First, you want to get creative and look at what you have to work with. Are you in a house, a shoebox-sized apartment, a small garage space? What’s taking up this space? Can you move anything aside? Can you use anything in your space to aid in your movement practice?
There are many ways you can make the most of your space. And you’re only limited by your imagination.
Do you have a doorway? If so, you could hang a portable chin-up bar.
Couch or chair nearby? You can prop your feet up to make those push-ups harder.
One thing we want to mention is while you may see Ryan performing all the movement demos in a big space, it’s only because it’s less distracting and way more valuable for you. In the videos, you see Ryan, the floor, and not much else. This is to help you focus on him and the movements, not the furniture, or the dog and kids running around.

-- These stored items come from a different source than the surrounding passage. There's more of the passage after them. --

-- ==== Sys2Proof/Laws/KeepsScanRun.lean ====
section
/-! SUPPORT. What the operations and commands of Machine/ScanRun.lean keep. -/

namespace Sys2Proof.Machine
open Reg Hid

theorem execScan_keeps (i : Instr) (s : State) : ∃ u, execScan i s = .next u ∧ s.Keeps u := by
  cases i with
  | nop l => exact execNop_keeps l s
  | notBit l => exact execNotBit_keeps l s
  | close l => exact execClose_keeps l s
  | wopAnd l => exact execWopAnd_keeps l s
  | wopOr l => exact execWopOr_keeps l s
  | wopXor l => exact execWopXor_keeps l s
  | inv l => exact execInv_keeps l s
  | neg l => exact execNeg_keeps l s
  | abs l => exact execAbs_keeps l s
  | mod l => exact execMod_keeps l s
  | swap l => exact execSwap_keeps l s
  | tob l => exact execTob_keeps l s
  | fromb l => exact execFromb_keeps l s
  | btst l => exact execBtst_keeps l s
  | btow l => exact execBtow_keeps l s
  | ret l => exact execRet_keeps l s
  | retc l => exact execRetc_keeps l s
  | lanes l => exact execLanes_keeps l s
  | sync l => exact execSync_keeps l s
  | lease l => exact execLease_keeps l s
  | lane l => exact execLane_keeps l s
  | period l => exact execPeriod_keeps l s
  | first l => exact execFirst_keeps l s
  | power l => exact execPower_keeps l s
  | furlong l => exact execFurlong_keeps l s
  | endScan l => exact execEndScan_keeps l s
  | ld l x => exact execLd_keeps l x s
  | ldn l x => exact execLdn_keeps l x s
  | andBit l x => exact execAndBit_keeps l x s
  | andn l x => exact execAndn_keeps l x s
  | orBit l x => exact execOrBit_keeps l x s
  | orn l x => exact execOrn_keeps l x s
  | xorBit l x => exact execXorBit_keeps l x s
  | st l x => exact execSt_keeps l x s
  | stn l x => exact execStn_keeps l x s
  | set l x => exact execSet_keeps l x s
  | rst l x => exact execRst_keeps l x s
  | andOpen l x => exact execAndOpen_keeps l x s
  | orOpen l x => exact execOrOpen_keeps l x s
  | xorOpen l x => exact execXorOpen_keeps l x s
  | edgr l x => exact execEdgr_keeps l x s
  | edgf l x => exact execEdgf_keeps l x s
  | ldw l x => exact execLdw_keeps l x s
  | stw l x => exact execStw_keeps l x s
  | ldwb l x => exact execLdwb_keeps l x s
  | add l x => exact execAdd_keeps l x s
  | sub l x => exact execSub_keeps l x s
  | mul l x => exact execMul_keeps l x s
  | div l x => exact execDiv_keeps l x s
  | ceq l x => exact execCeq_keeps l x s
  | cne l x => exact execCne_keeps l x s
  | cgt l x => exact execCgt_keeps l x s
  | cge l x => exact execCge_keeps l x s
  | clt l x => exact execClt_keeps l x s
  | cle l x => exact execCle_keeps l x s
  | shl l x => exact execShl_keeps l x s
  | shr l x => exact execShr_keeps l x s
  | sar l x => exact execSar_keeps l x s
  | rol l x => exact execRol_keeps l x s
  | min l x => exact execMin_keeps l x s
  | max l x => exact execMax_keeps l x s
  | limit l x => exact execLimit_keeps l x s
  | sel l x => exact execSel_keeps l x s
  | ldx l x => exact execLdx_keeps l x s
  | stx l x => exact execStx_keeps l x s
  | jmp l x => exact execJmp_keeps l x s
  | jmpc l x => exact execJmpc_keeps l x s
  | jmpcn l x => exact execJmpcn_keeps l x s
  | call l x => exact execCall_keeps l x s
  | callc l x => exact execCallc_keeps l x s
  | callcn l x => exact execCallcn_keeps l x s
  | ton l x => exact execTon_keeps l x s
  | tof l x => exact execTof_keeps l x s
  | tp l x => exact execTp_keeps l x s
  | receiveAge l x => exact execReceiveAge_keeps l x s
  | senderAge l x => exact execSenderAge_keeps l x s
  | stale l x => exact execStale_keeps l x s
  | repeatFlag l x => exact execRepeatFlag_keeps l x s
  | ldh l x => exact execLdh_keeps l x s
  | ldf l x y => exact execLdf_keeps l x y s
  | cu l x y => exact execCu_keeps l x y s
  | cd l x y => exact execCd_keeps l x y s
  | counterR l x y => exact execCounterR_keeps l x y s
  | counterLd l x y => exact execCounterLd_keeps l x y s
  | qd l x y => exact execQd_keeps l x y s
  | eval l x y => exact execEval_keeps l x y s
  | _ => exact ⟨s, rfl, Keeps.refl s⟩

theorem State.runScan_keeps {s₀ : State} {s : State} {i : Instr} (hk : s₀.Keeps s) : s₀.Keeps (s.runScan i) := by
  obtain ⟨u, hu, hs⟩ := execScan_keeps i s
  unfold State.runScan
  rw [hu]
  exact Keeps.trans hk hs

theorem State.stepWord_keeps {s₀ : State} {s : State} {l : Lane} (hk : s₀.Keeps s) : s₀.Keeps (State.stepWord s l) := by
  unfold State.stepWord
  repeat' first
    | with_reducible assumption
    | extract_lets
    | intro _
    | with_reducible apply State.illegal_keeps
    | with_reducible apply State.runScan_keeps
    | split
    | dsimp +zetaDelta only

theorem execIllegalWord_keeps (l : Lane) (w : Word) (s : State) : ∃ u, execIllegalWord l w s = .next u ∧ s.Keeps u := by
  unfold execIllegalWord
  repeat' first
    | with_reducible assumption
    | extract_lets
    | intro _
    | with_reducible apply State.illegal_keeps
    | with_reducible apply Keeps.ite
    | refine Keeps.ofNext ?_
    | split
    | dsimp +zetaDelta only

end Sys2Proof.Machine
end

If you have a small space and feel it’s limited, this is a bonus for you because you now have to operate under a constraint.
And that constraint will mean you’ll have to be creative. It also means you’ll have to be much more focused on the movements you’re doing.
Maybe you can’t roll around much. Okay, what else can you do?
Maybe you can’t do lots of locomotor movements (like bear crawls and froggers). Great, what can you do in place?
Whatever your situation, you can make it work. In fact, you can get a lot of work done in about the space a yoga mat provides.
The trick here is to think creatively. How can you make the most of your space?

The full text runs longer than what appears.